Return every line from the records below that has the word "clear".

## Records supplied
======
-- ==== Sys2Proof/Laws/Grid.lean ====
section
/-! SUPPORT. The laws of the matrix and of the coefficient file: a read after an update. -/

namespace Sys2Proof.Machine

/-- An update is seen at its own cell and nowhere else; outside the storage it changes nothing. -/
theorem Grid.cell_update (m : Grid) (r c : Nat) (f : Cell → Cell) (x y : Nat) :
    (m.update r c f).cell x y =
      if x = r ∧ y = c ∧ r < Config.maxSize ∧ c < Config.maxSize then f (m.cell x y) else m.cell x y := by
  have hlen : ∀ v : Vector Cell Config.maxSize, v.toList.length = Config.maxSize := fun v => by simp
  simp only [Grid.cell, Grid.update, Vector.toList]
  rw [List.getElem?_modify]
  by_cases hx : x < Config.maxSize
  · have h1 : m.toArray.toList[x]? = some (m.toArray.toList[x]'(by simpa using hx)) :=
      List.getElem?_eq_getElem _
    rw [h1]
    by_cases hr : r = x
    · subst hr
      simp only [if_true, true_and, hx, Option.map_eq_map, Option.map_some]
      rw [List.getD_eq_getElem?_getD, List.getElem?_modify, List.getD_eq_getElem?_getD]
      by_cases hy : y < Config.maxSize
      · have h2 : (m.toArray.toList[r]'(by simpa using hx)).toArray.toList[y]? =
            some ((m.toArray.toList[r]'(by simpa using hx)).toArray.toList[y]'(by simpa using hy)) :=
          List.getElem?_eq_getElem _
        rw [h2]
        by_cases hc : c = y
        · subst hc; simp [hy]
        · simp [hc, Ne.symm hc]
      · have h2 : (m.toArray.toList[r]'(by simpa using hx)).toArray.toList[y]? = none := by
          rw [List.getElem?_eq_none_iff]; simpa using hy
        rw [h2, if_neg (by rintro ⟨rfl, h⟩; exact hy h)]
        simp
    · simp [hr, Ne.symm hr]
  · have h1 : m.toArray.toList[x]? = none := by
      rw [List.getElem?_eq_none_iff]; simpa using hx
    rw [h1, if_neg (by rintro ⟨rfl, -, h, -⟩; exact hx h)]
    simp

/-- Outside the storage there is no cell to read: a clear one is answered. -/
theorem Grid.cell_outside (m : Grid) {r c : Nat} (h : Config.maxSize ≤ r ∨ Config.maxSize ≤ c) :
    m.cell r c = Cell.clear := by
  simp only [Grid.cell]
  split
  · next row hrow =>
    obtain ⟨hr, -⟩ := List.getElem?_eq_some_iff.1 hrow
    rw [List.getD_eq_getElem?_getD, List.getElem?_eq_none_iff.2, Option.getD_none]
    simp only [Vector.length_toList] at hr ⊢
    omega
  · rfl

/-- The cleared matrix is clear everywhere. -/
theorem Grid.cell_clear (r c : Nat) : Grid.clear.cell r c = Cell.clear := by
  simp only [Grid.cell, Grid.clear]
  split
  · next row hrow =>
    have h := List.mem_of_getElem? hrow
    simp only [Vector.toList_replicate, List.mem_replicate] at h
    rw [h.2, Vector.toList_replicate, List.getD_eq_getElem?_getD, List.getElem?_replicate]
    split <;> rfl
  · rfl

/-- Two matrices that agree at every cell are equal. -/
theorem Grid.ext_cell {m m' : Grid} (h : ∀ r c, m.cell r c = m'.cell r c) : m = m' := by
  ext r hr c hc
  all_goals
    have := h r c
    simp only [Grid.cell] at this
    simp_all [List.getD_eq_getElem?_getD]

/-- The cell at `(x, y)` after `put(r, c, b)`. -/
theorem Grid.cell_put (m : Grid) (r c : Nat) (b : Bool) (x y : Nat) :
    (m.put r c b).cell x y =
      if x = r ∧ y = c ∧ r < Config.maxSize ∧ c < Config.maxSize then ⟨b, true, true⟩ else m.cell x y :=
  Grid.cell_update m r c _ x y

/-- The cell at `(x, y)` after `M(r, c).rsv <- 1`. -/
theorem Grid.cell_reserve (m : Grid) (r c x y : Nat) :
    (m.reserve r c).cell x y =
      if x = r ∧ y = c ∧ r < Config.maxSize ∧ c < Config.maxSize then
        ⟨(m.cell x y).val, (m.cell x y).set, true⟩
      else m.cell x y :=
  Grid.cell_update m r c _ x y

/-- The cell at `(x, y)` after `M(r, c)` gets a data colour. -/
theorem Grid.cell_colour (m : Grid) (r c : Nat) (b : Bool) (x y : Nat) :
    (m.colour r c b).cell x y =
      if x = r ∧ y = c ∧ r < Config.maxSize ∧ c < Config.maxSize then ⟨b, true, (m.cell x y).rsv⟩ else m.cell x y :=
  Grid.cell_update m r c _ x y

/-- A cell that the placer does not list keeps its contents. -/
theorem thread_cell_of_not_mem (stream : List Byte) (cells : List (Nat × Nat)) (k : Nat) (m : Grid) {r c : Nat}
    (h : (r, c) ∉ cells) : (thread stream k cells m).cell r c = m.cell r c := by
  induction cells generalizing k m with
  | nil => rfl
  | cons p cells ih =>
    obtain ⟨x, y⟩ := p
    simp only [List.mem_cons, not_or, Prod.mk.injEq] at h
    rw [thread, ih _ _ h.2, Grid.cell_colour, if_neg fun hx => h.1 ⟨hx.1, hx.2.1⟩]

/-- Threading changes no `rsv`. -/
theorem thread_cell_rsv (stream : List Byte) (cells : List (Nat × Nat)) (k : Nat) (m : Grid) (r c : Nat) :
    ((thread stream k cells m).cell r c).rsv = (m.cell r c).rsv := by
  induction cells generalizing k m with
  | nil => rfl
  | cons p cells ih =>
    obtain ⟨x, y⟩ := p
    rw [thread, ih, Grid.cell_colour]; split <;> rfl

/-- The walk lists no reserved cell (R210). -/
theorem not_mem_walk_of_rsv {m : Grid} {s r c : Nat} (h : (m.cell r c).rsv = true) : (r, c) ∉ walk m s := by
  simp [walk, h]

/-- `GEN[k]` after `store_gen`. -/
theorem genCoefficient_genFile (g : List Byte) (k : Nat) :
    genCoefficient (genFile g) k = if k < Config.genLength then g.getD k 0 else 0 := by
  simp only [genCoefficient, genFile, Vector.toList]
  rw [List.getD_eq_getElem?_getD, List.getElem?_map]
  by_cases h : k < Config.genLength
  · simp [h]
  · rw [if_neg h, List.getElem?_eq_none_iff.2 (by simpa using h)]; rfl

end Sys2Proof.Machine
end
======
## Task response
/-- Outside the storage there is no cell to read: a clear one is answered. -/
    m.cell r c = Cell.clear := by
/-- The cleared matrix is clear everywhere. -/
theorem Grid.cell_clear (r c : Nat) : Grid.clear.cell r c = Cell.clear := by
  simp only [Grid.cell, Grid.clear]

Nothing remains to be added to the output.